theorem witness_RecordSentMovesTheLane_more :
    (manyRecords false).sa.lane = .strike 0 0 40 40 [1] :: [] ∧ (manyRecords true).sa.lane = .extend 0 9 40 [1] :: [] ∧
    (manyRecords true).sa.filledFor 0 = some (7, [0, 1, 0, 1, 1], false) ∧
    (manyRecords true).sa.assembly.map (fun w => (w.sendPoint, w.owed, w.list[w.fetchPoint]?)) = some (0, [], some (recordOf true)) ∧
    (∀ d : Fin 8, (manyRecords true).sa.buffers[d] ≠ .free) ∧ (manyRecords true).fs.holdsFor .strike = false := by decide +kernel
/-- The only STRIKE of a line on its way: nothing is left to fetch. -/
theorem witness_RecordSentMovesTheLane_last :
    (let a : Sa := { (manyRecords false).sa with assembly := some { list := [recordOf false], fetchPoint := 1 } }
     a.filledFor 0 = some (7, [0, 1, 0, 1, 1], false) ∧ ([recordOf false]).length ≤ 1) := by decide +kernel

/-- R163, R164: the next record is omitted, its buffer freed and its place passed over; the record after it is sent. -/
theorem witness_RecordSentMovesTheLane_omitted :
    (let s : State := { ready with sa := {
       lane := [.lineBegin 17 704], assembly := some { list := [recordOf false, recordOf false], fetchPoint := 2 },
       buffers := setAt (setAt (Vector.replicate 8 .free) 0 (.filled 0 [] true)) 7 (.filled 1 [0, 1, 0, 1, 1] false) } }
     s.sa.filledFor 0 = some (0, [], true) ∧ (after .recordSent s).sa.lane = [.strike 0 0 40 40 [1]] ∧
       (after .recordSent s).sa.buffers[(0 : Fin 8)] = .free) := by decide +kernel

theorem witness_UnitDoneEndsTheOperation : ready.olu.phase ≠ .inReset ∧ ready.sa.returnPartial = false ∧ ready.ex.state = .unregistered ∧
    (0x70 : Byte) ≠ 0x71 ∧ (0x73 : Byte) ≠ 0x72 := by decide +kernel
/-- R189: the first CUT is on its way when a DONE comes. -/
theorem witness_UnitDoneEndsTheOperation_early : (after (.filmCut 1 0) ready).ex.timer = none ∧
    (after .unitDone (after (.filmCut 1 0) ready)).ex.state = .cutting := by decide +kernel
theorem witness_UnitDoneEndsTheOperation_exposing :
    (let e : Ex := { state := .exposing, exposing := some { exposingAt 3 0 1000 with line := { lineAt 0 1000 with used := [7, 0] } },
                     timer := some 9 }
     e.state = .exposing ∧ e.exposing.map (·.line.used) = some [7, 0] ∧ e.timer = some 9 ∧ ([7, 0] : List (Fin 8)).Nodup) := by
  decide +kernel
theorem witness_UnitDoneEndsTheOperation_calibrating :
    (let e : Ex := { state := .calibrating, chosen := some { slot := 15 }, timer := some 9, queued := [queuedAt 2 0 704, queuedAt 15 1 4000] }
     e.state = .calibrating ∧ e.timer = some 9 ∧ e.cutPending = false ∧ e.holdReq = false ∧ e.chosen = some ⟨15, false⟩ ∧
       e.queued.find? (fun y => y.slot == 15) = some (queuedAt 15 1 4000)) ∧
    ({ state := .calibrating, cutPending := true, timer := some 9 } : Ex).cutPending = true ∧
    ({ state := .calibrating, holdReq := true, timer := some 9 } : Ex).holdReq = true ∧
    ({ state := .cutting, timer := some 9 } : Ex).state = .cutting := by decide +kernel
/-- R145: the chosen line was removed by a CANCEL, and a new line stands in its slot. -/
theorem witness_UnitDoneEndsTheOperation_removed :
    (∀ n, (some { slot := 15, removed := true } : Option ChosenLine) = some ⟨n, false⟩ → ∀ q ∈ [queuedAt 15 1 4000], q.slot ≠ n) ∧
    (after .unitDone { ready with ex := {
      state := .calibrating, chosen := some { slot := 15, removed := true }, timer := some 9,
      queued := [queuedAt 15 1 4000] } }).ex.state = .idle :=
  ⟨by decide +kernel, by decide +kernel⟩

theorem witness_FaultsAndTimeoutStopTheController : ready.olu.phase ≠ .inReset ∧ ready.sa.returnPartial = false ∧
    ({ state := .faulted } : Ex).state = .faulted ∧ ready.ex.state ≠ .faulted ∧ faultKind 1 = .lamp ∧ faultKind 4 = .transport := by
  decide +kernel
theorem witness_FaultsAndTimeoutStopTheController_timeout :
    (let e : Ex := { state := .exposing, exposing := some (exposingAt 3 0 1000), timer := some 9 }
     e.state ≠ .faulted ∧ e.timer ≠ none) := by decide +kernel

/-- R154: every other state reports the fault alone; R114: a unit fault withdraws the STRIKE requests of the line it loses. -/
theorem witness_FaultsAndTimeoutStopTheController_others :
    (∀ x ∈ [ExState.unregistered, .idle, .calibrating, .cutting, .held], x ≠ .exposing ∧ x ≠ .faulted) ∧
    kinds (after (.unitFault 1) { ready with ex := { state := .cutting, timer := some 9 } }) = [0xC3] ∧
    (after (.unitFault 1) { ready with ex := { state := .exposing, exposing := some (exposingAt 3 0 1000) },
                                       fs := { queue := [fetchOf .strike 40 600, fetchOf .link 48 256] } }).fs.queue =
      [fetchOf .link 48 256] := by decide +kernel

Your instructions —
Taking the entries above, write out exactly each line from the one holding "e.queued.find? (fun y" to the one holding "x ≠ .faulted) ∧", both included, and stop there.

Solution —
       e.queued.find? (fun y => y.slot == 15) = some (queuedAt 15 1 4000)) ∧
    ({ state := .calibrating, cutPending := true, timer := some 9 } : Ex).cutPending = true ∧
    ({ state := .calibrating, holdReq := true, timer := some 9 } : Ex).holdReq = true ∧
    ({ state := .cutting, timer := some 9 } : Ex).state = .cutting := by decide +kernel
/-- R145: the chosen line was removed by a CANCEL, and a new line stands in its slot. -/
theorem witness_UnitDoneEndsTheOperation_removed :
    (∀ n, (some { slot := 15, removed := true } : Option ChosenLine) = some ⟨n, false⟩ → ∀ q ∈ [queuedAt 15 1 4000], q.slot ≠ n) ∧
    (after .unitDone { ready with ex := {
      state := .calibrating, chosen := some { slot := 15, removed := true }, timer := some 9,
      queued := [queuedAt 15 1 4000] } }).ex.state = .idle :=
  ⟨by decide +kernel, by decide +kernel⟩

theorem witness_FaultsAndTimeoutStopTheController : ready.olu.phase ≠ .inReset ∧ ready.sa.returnPartial = false ∧
    ({ state := .faulted } : Ex).state = .faulted ∧ ready.ex.state ≠ .faulted ∧ faultKind 1 = .lamp ∧ faultKind 4 = .transport := by
  decide +kernel
theorem witness_FaultsAndTimeoutStopTheController_timeout :
    (let e : Ex := { state := .exposing, exposing := some (exposingAt 3 0 1000), timer := some 9 }
     e.state ≠ .faulted ∧ e.timer ≠ none) := by decide +kernel

/-- R154: every other state reports the fault alone; R114: a unit fault withdraws the STRIKE requests of the line it loses. -/
theorem witness_FaultsAndTimeoutStopTheController_others :
    (∀ x ∈ [ExState.unregistered, .idle, .calibrating, .cutting, .held], x ≠ .exposing ∧ x ≠ .faulted) ∧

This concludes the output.